-- ==== Sys2Proof/Laws/State.lean ====
section
/-! SUPPORT. For each operation that is one record update, what every field of the state is after it. -/

namespace Sys2Proof.Machine

/-- R158: the reply that answers an entry. -/
def entryReply (r : Request) (st : Status) (fields : List Byte) (effect : ReplyEffect) : QueuedReply where
  reply := { seq := r.seq, code := r.code, payload := statusPayload st fields }
  origin := .entry
  effect := effect

/-! ### offerNotice: R168 -/

@[simp] theorem offerNotice_pending (n : Notice) (s : State) : (offerNotice n s).pending = s.pending := rfl
@[simp] theorem offerNotice_phase (n : Notice) (s : State) : (offerNotice n s).phase = s.phase := rfl
@[simp] theorem offerNotice_powerGood (n : Notice) (s : State) : (offerNotice n s).powerGood = s.powerGood := rfl
@[simp] theorem offerNotice_startUps (n : Notice) (s : State) : (offerNotice n s).startUps = s.startUps := rfl
@[simp] theorem offerNotice_params (n : Notice) (s : State) : (offerNotice n s).params = s.params := rfl
@[simp] theorem offerNotice_pendingPlane (n : Notice) (s : State) : (offerNotice n s).pendingPlane = s.pendingPlane := rfl
@[simp] theorem offerNotice_target (n : Notice) (s : State) : (offerNotice n s).target = s.target := rfl
@[simp] theorem offerNotice_shown (n : Notice) (s : State) : (offerNotice n s).shown = s.shown := rfl
@[simp] theorem offerNotice_queue (n : Notice) (s : State) : (offerNotice n s).queue = s.queue := rfl
@[simp] theorem offerNotice_idCounter (n : Notice) (s : State) : (offerNotice n s).idCounter = s.idCounter := rfl
@[simp] theorem offerNotice_slots (n : Notice) (s : State) : (offerNotice n s).slots = s.slots := rfl
@[simp] theorem offerNotice_halt (n : Notice) (s : State) : (offerNotice n s).halt = s.halt := rfl
@[simp] theorem offerNotice_bankA (n : Notice) (s : State) : (offerNotice n s).bankA = s.bankA := rfl
@[simp] theorem offerNotice_bankB (n : Notice) (s : State) : (offerNotice n s).bankB = s.bankB := rfl
@[simp] theorem offerNotice_temp (n : Notice) (s : State) : (offerNotice n s).temp = s.temp := rfl
@[simp] theorem offerNotice_rails (n : Notice) (s : State) : (offerNotice n s).rails = s.rails := rfl
@[simp] theorem offerNotice_frameTimer (n : Notice) (s : State) : (offerNotice n s).frameTimer = s.frameTimer := rfl
@[simp] theorem offerNotice_load (n : Notice) (s : State) : (offerNotice n s).load = s.load := rfl
@[simp] theorem offerNotice_raster (n : Notice) (s : State) : (offerNotice n s).raster = s.raster := rfl
@[simp] theorem offerNotice_notices (n : Notice) (s : State) : (offerNotice n s).notices = offerTo s.notices n := rfl
@[simp] theorem offerNotice_link (n : Notice) (s : State) : (offerNotice n s).link = s.link := rfl

/-! ### queueReply: R161 -/

@[simp] theorem queueReply_pending (q : QueuedReply) (s : State) : (queueReply q s).pending = s.pending := rfl
@[simp] theorem queueReply_phase (q : QueuedReply) (s : State) : (queueReply q s).phase = s.phase := rfl
@[simp] theorem queueReply_powerGood (q : QueuedReply) (s : State) : (queueReply q s).powerGood = s.powerGood := rfl
@[simp] theorem queueReply_startUps (q : QueuedReply) (s : State) : (queueReply q s).startUps = s.startUps := rfl
@[simp] theorem queueReply_params (q : QueuedReply) (s : State) : (queueReply q s).params = s.params := rfl
@[simp] theorem queueReply_pendingPlane (q : QueuedReply) (s : State) : (queueReply q s).pendingPlane = s.pendingPlane := rfl
@[simp] theorem queueReply_target (q : QueuedReply) (s : State) : (queueReply q s).target = s.target := rfl
@[simp] theorem queueReply_shown (q : QueuedReply) (s : State) : (queueReply q s).shown = s.shown := rfl
@[simp] theorem queueReply_queue (q : QueuedReply) (s : State) : (queueReply q s).queue = s.queue := rfl
@[simp] theorem queueReply_idCounter (q : QueuedReply) (s : State) : (queueReply q s).idCounter = s.idCounter := rfl
@[simp] theorem queueReply_slots (q : QueuedReply) (s : State) : (queueReply q s).slots = s.slots := rfl
@[simp] theorem queueReply_halt (q : QueuedReply) (s : State) : (queueReply q s).halt = s.halt := rfl
@[simp] theorem queueReply_bankA (q : QueuedReply) (s : State) : (queueReply q s).bankA = s.bankA := rfl
@[simp] theorem queueReply_bankB (q : QueuedReply) (s : State) : (queueReply q s).bankB = s.bankB := rfl
@[simp] theorem queueReply_temp (q : QueuedReply) (s : State) : (queueReply q s).temp = s.temp := rfl
@[simp] theorem queueReply_rails (q : QueuedReply) (s : State) : (queueReply q s).rails = s.rails := rfl
@[simp] theorem queueReply_frameTimer (q : QueuedReply) (s : State) : (queueReply q s).frameTimer = s.frameTimer := rfl
@[simp] theorem queueReply_load (q : QueuedReply) (s : State) : (queueReply q s).load = s.load := rfl
@[simp] theorem queueReply_raster (q : QueuedReply) (s : State) : (queueReply q s).raster = s.raster := rfl
@[simp] theorem queueReply_notices (q : QueuedReply) (s : State) : (queueReply q s).notices = s.notices := rfl
@[simp] theorem queueReply_link_receiver (q : QueuedReply) (s : State) : (queueReply q s).link.receiver = s.link.receiver := rfl
@[simp] theorem queueReply_link_sessionOpen (q : QueuedReply) (s : State) : (queueReply q s).link.sessionOpen = s.link.sessionOpen := rfl
@[simp] theorem queueReply_link_resetCause (q : QueuedReply) (s : State) : (queueReply q s).link.resetCause = s.link.resetCause := rfl
@[simp] theorem queueReply_link_table (q : QueuedReply) (s : State) : (queueReply q s).link.table = s.link.table := rfl
@[simp] theorem queueReply_link_replies (q : QueuedReply) (s : State) : (queueReply q s).link.replies = s.link.replies ++ [q] := rfl
@[simp] theorem queueReply_link_cache (q : QueuedReply) (s : State) : (queueReply q s).link.cache = s.link.cache := rfl
@[simp] theorem queueReply_link_counters (q : QueuedReply) (s : State) : (queueReply q s).link.counters = s.link.counters := rfl
@[simp] theorem queueReply_link_transmitter (q : QueuedReply) (s : State) : (queueReply q s).link.transmitter = s.link.transmitter := rfl
@[simp] theorem queueReply_link_lineRate (q : QueuedReply) (s : State) : (queueReply q s).link.lineRate = s.link.lineRate := rfl
@[simp] theorem queueReply_link_restartTaken (q : QueuedReply) (s : State) : (queueReply q s).link.restartTaken = s.link.restartTaken := rfl
@[simp] theorem queueReply_link_straddling (q : QueuedReply) (s : State) : (queueReply q s).link.straddling = s.link.straddling := rfl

• • • •

> **EXERCISE**:
Repeat the entries above exactly, from the first line through the line containing "n s).startUps = s.startUps := rfl".

> **RESPONSE AREA**:
-- ==== Sys2Proof/Laws/State.lean ====
section
/-! SUPPORT. For each operation that is one record update, what every field of the state is after it. -/

namespace Sys2Proof.Machine

/-- R158: the reply that answers an entry. -/
def entryReply (r : Request) (st : Status) (fields : List Byte) (effect : ReplyEffect) : QueuedReply where
  reply := { seq := r.seq, code := r.code, payload := statusPayload st fields }
  origin := .entry
  effect := effect

/-! ### offerNotice: R168 -/

@[simp] theorem offerNotice_pending (n : Notice) (s : State) : (offerNotice n s).pending = s.pending := rfl
@[simp] theorem offerNotice_phase (n : Notice) (s : State) : (offerNotice n s).phase = s.phase := rfl
@[simp] theorem offerNotice_powerGood (n : Notice) (s : State) : (offerNotice n s).powerGood = s.powerGood := rfl
@[simp] theorem offerNotice_startUps (n : Notice) (s : State) : (offerNotice n s).startUps = s.startUps := rfl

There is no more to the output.